**Task details:** Please print only the top portion of the entries below, ending with the line that contains "spec/opcode_table.json. Every constructor", exactly as written.

Stored data entries
-- ==== Sys2Proof/Syntax.lean ====
section
/-! DEFINITION. The command set `DESCORE-CMD-1` (30_encoding.md rule R73): one constructor per row of
spec/opcode_table.json. Every constructor carries both operand fields of the word, the ignored ones too, so
that no bit of a command word is lost between decoding and encoding (R70, R82). -/

namespace Sys2Proof

/-- A command: its opcode (the constructor), the declared operand length `dlen` in bits (R72) and the operand
`data`, DES position k at `data[64-k]` (R55, R74). -/
inductive Instr where
  /-- op 0, do nothing (R160). -/
  | nop (dlen : BitVec 8) (data : Word64)
  /-- op 1, load a master key and derive the round keys (R110). -/
  | loadkey (dlen : BitVec 8) (data : Word64)
  /-- op 2, encrypt one block (R130). -/
  | enc (dlen : BitVec 8) (data : Word64)
  /-- op 3, decrypt one block (R133). -/
  | dec (dlen : BitVec 8) (data : Word64)
  /-- op 4, discard the cipher instance (R162). -/
  | clear (dlen : BitVec 8) (data : Word64)
  /-- op 5, reserved (R164). -/
  | reserved5 (dlen : BitVec 8) (data : Word64)
  /-- op 6, reserved (R164). -/
  | reserved6 (dlen : BitVec 8) (data : Word64)
  /-- op 7, reserved (R164). -/
  | reserved7 (dlen : BitVec 8) (data : Word64)
deriving DecidableEq, Repr

end Sys2Proof
end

**Result:**
-- ==== Sys2Proof/Syntax.lean ====
section
/-! DEFINITION. The command set `DESCORE-CMD-1` (30_encoding.md rule R73): one constructor per row of
spec/opcode_table.json. Every constructor carries both operand fields of the word, the ignored ones too, so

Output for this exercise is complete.